Every American president sits on a ticking clock, and with the midterm elections approaching, Trump has less time than most. But Iran is bleeding an estimated $400 million a day to the blockade. It’s true that the U.S. is also sustaining high costs to forward-deploy its forces, alongside the strategic opportunity cost of their absence in other theaters. The difference is that Washington can afford it: the Iranian annual budget sits around $56 billion; the U.S. budget is over $6 trillion.
The U.S. blockade of the Strait of Hormuz. (CENTCOM/X)

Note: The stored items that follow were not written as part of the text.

/-- Settles O11: a read returns the field, which R42 keeps 0 without an error, and which a failed size check sets to
LEN_LATCH. -/
theorem errActualReadsFailingLength : Obligations.ErrActualReadsFailingLength := by
  have hread (d : Word) (s : State) : exec (.hrErrActual d) s = .next { s with result := .toHost s.errActual } := rfl
  refine ⟨fun d p => decode_regCode p false 0x10 d, hread, fun d s hinv herr => ?_, fun d s t hphase hne hcheck => ?_⟩
  · rw [hread, errActual_of_statusInv hinv herr]
  · have hlen : s.lenLatch ≠ Config.snapshotLenWord := fun h => hne (congrArg BitVec.toNat h)
    rw [exec_eSizechk_of_ne hphase hlen] at hcheck
    cases hcheck
    exact hread d _

/-- Settles O12: each offset decodes to its own row, and none of the three has an effect. -/
theorem readOnlyRegisterWritesIgnored : Obligations.ReadOnlyRegisterWritesIgnored :=
  fun d p _ => ⟨decode_regCode p true 0x04 d, rfl, decode_regCode p true 0x0C d, rfl, decode_regCode p true 0x10 d, rfl⟩

/-- A REG offset of 0x20 or more, or a misaligned one, selects no operation (R113). -/
theorem decode_reg_ne_ok {off : BitVec 29} (hoff : 0x20 ≤ off.toNat ∨ off.toNat % 4 ≠ 0) (p : Params) (w : Bool) (d : Word)
    (i : Instr) : decode p (regCode w off d) ≠ .ok i := by
  intro hdecode
  rw [decode_regCode] at hdecode
  obtain ⟨hlt, haligned⟩ := exists_decodeReg_iff.1 ⟨i, hdecode⟩
  omega

/-- Settles O13: the six rows of the reserved offsets, and the refusal of the others. -/
theorem reservedOffsetsReadZeroIgnoreWrites : Obligations.ReservedOffsetsReadZeroIgnoreWrites :=
  fun d p _ => ⟨decode_regCode p false 0x14 d, decode_regCode p false 0x18 d, decode_regCode p false 0x1C d,
    decode_regCode p true 0x14 d, decode_regCode p true 0x18 d, decode_regCode p true 0x1C d,
    rfl, rfl, rfl, rfl, rfl, rfl, fun w _ hoff => decode_reg_ne_ok hoff p w d⟩

end Sys2Proof.Machine
end

section
/-! PROOFS. Every well-formed operation but the engine's completes in every state (R155, R310). -/

namespace Sys2Proof.Machine

/-- SEQ_ADV's operand names a scan position, not the last one, where the operation is well formed (R173). -/
theorem ofFields_of_wellFormed {p : Params} {cr cc : BitVec 5} {py k : BitVec 3}
    (hwf : (Instr.seqAdv cr cc py k).wellFormed p = true) : ∃ q, Seq.ofFields cr cc py k = some q ∧ q ≠ Seq.last := by
  simp only [Instr.wellFormed, Bool.and_eq_true, decide_eq_true_eq, Bool.not_eq_true', Bool.and_eq_false_iff,
    beq_eq_false_iff_ne] at hwf
  obtain ⟨hrow, hnotlast⟩ := hwf
  refine ⟨_, dif_pos hrow, fun hlast => ?_⟩
  injection hlast with h1 h2 h3 h4
  have hcr : cr = 23 := BitVec.eq_of_toNat_eq (show cr.toNat = 23 from congrArg Fin.val h1)
  have hcc : cc = 31 := BitVec.eq_of_toNat_eq (show cc.toNat = 31 from congrArg Fin.val h2)
  have hpy : py = 7 := BitVec.eq_of_toNat_eq (show py.toNat = 7 from congrArg Fin.val h3)
  have hk : k = 7 := BitVec.eq_of_toNat_eq (show k.toNat = 7 from congrArg Fin.val h4)
  simp [hcr, hcc, hpy, hk] at hnotlast

theorem exec_seqAdv_of_wellFormed {cr cc : BitVec 5} {py k : BitVec 3} {s : State}
    (hwf : (Instr.seqAdv cr cc py k).wellFormed s.params = true) : ∃ t, exec (.seqAdv cr cc py k) s = .next t := by
  obtain ⟨q, hq, hne⟩ := ofFields_of_wellFormed hwf
  simp only [exec, execSeqAdv, hq, if_neg hne]
  exact ⟨_, rfl⟩

/-- Settles O52: BUSY chooses between two ways to complete, and an operand in its range meets the only bound that an operation
tests. -/
theorem wellFormedOperationsComplete : Obligations.WellFormedOperationsComplete := by
  intro i s hwf hengine
  cases i with
  | eSizechk | ePixel => cases hengine
  | hwStart hi =>
    cases hb : busy s
    · exact ⟨_, exec_hwStart_of_idle hb hi⟩
    · exact ⟨_, exec_hwStart_of_busy hb hi⟩
  | hwInLen d =>
    cases hb : busy s
    · exact ⟨_, exec_hwInLen_of_idle hb d⟩
    · exact ⟨_, exec_hwInLen_of_busy hb d⟩
  | hwIn off d =>
    have hoff : off.toNat < s.params.inCap := of_decide_eq_true hwf
    cases hb : busy s
    · exact ⟨_, exec_hwIn_of_idle hoff hb d⟩
    · exact ⟨_, exec_hwIn_of_busy hoff hb d⟩
  | hrOut off d =>
    have hoff : off.toNat < Config.outLen := of_decide_eq_true hwf
    cases hb : busy s
    · exact ⟨_, exec_hrOut_of_idle hoff hb d⟩
    · exact ⟨_, exec_hrOut_of_busy hoff hb d⟩
  | hrIn off d => exact ⟨_, exec_hrIn_of_lt (of_decide_eq_true hwf) d⟩
  | hwOut off d => exact ⟨_, exec_hwOut_of_lt (of_decide_eq_true hwf) d s⟩
  | attrFetch | bmpFetch | pwrite => exact ⟨_, if_pos (of_decide_eq_true hwf)⟩
  | seqAdv => exact exec_seqAdv_of_wellFormed hwf
  | hwCtrl0 | hrCtrl | hrStatus | hrInLen | hrErrExpected | hrErrActual | hwStatus | hwErrExpected | hwErrActual | hrRsvd14
  | hrRsvd18 | hrRsvd1C | hwRsvd14 | hwRsvd18 | hwRsvd1C | reset | attrSplit | cexp | dim | clut | vrow | bitx | psel | frame =>
    exact ⟨_, rfl⟩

It all comes down to the blockade. Rather than risk casualties to seize Kharg Island or force immediate results through an aerial campaign, the U.S. military can cruise safely out of range in the Arabian Sea, intercept the occasional breakout vessel, and simply wait for economic isolation to do its work.
While Washington holds the front door closed, Tehran’s most crucial ally is starting to push them harder from behind. Xi Jinping is fighting a clock of his own as China’s oil reserves rapidly dry up. The New York Times reported earlier this month that Iran accepted the Pakistani-mediated ceasefire following a last-minute intervention by China, which asked Iran “to show flexibility and defuse tensions.” But that was the rhetoric of a China that had an extra half-month of oil reserves compared to today. I doubt their words will be as soft now.
The Iranians certainly believe the blockade is effective. Iranian Parliament Speaker Ghalibaf recently compared the strategy to the bombing campaign and demanded its cessation as a precondition for continuing the talks in Islamabad.
Tehran has another, separate crisis draining its time reserves. As a senior Pakistani source recently confirmed to the U.S., a significant rift has paralyzed the regime. On one side are the Revolutionary Guards and the Khatam al-Anbiya Headquarters, representing the uncompromising extreme; on the other is the civil-political echelon led by Ghalibaf. Presiding above this fracture is the severely injured Mojtaba Khamenei, whom both sides defer to as the final authority. Because of his grievous wounds and the constant threat of Israeli assassination, simply communicating with the supreme leader has become a lengthy, complex logistical nightmare.
Tehran has four options to change the board, and none of them are good.
Option one: renew the war. This is the threat they have been teasing by refusing to formally extend the ceasefire. With their diminished stockpiles, they would likely aim for the highest-return targets: the vulnerable oil and gas facilities in the neighboring Arab Gulf states, hoping to worsen the energy crisis and force regional leaders to pressure Washington. The risk with continuing the war is that it continues the war. Israel’s finger is twitching on the trigger, and with 210,000 tons of American military muscle steaming toward them in the form of the George H.W. Bush Carrier Strike Group, the juice is likely not worth the massive black eye the squeeze will invite.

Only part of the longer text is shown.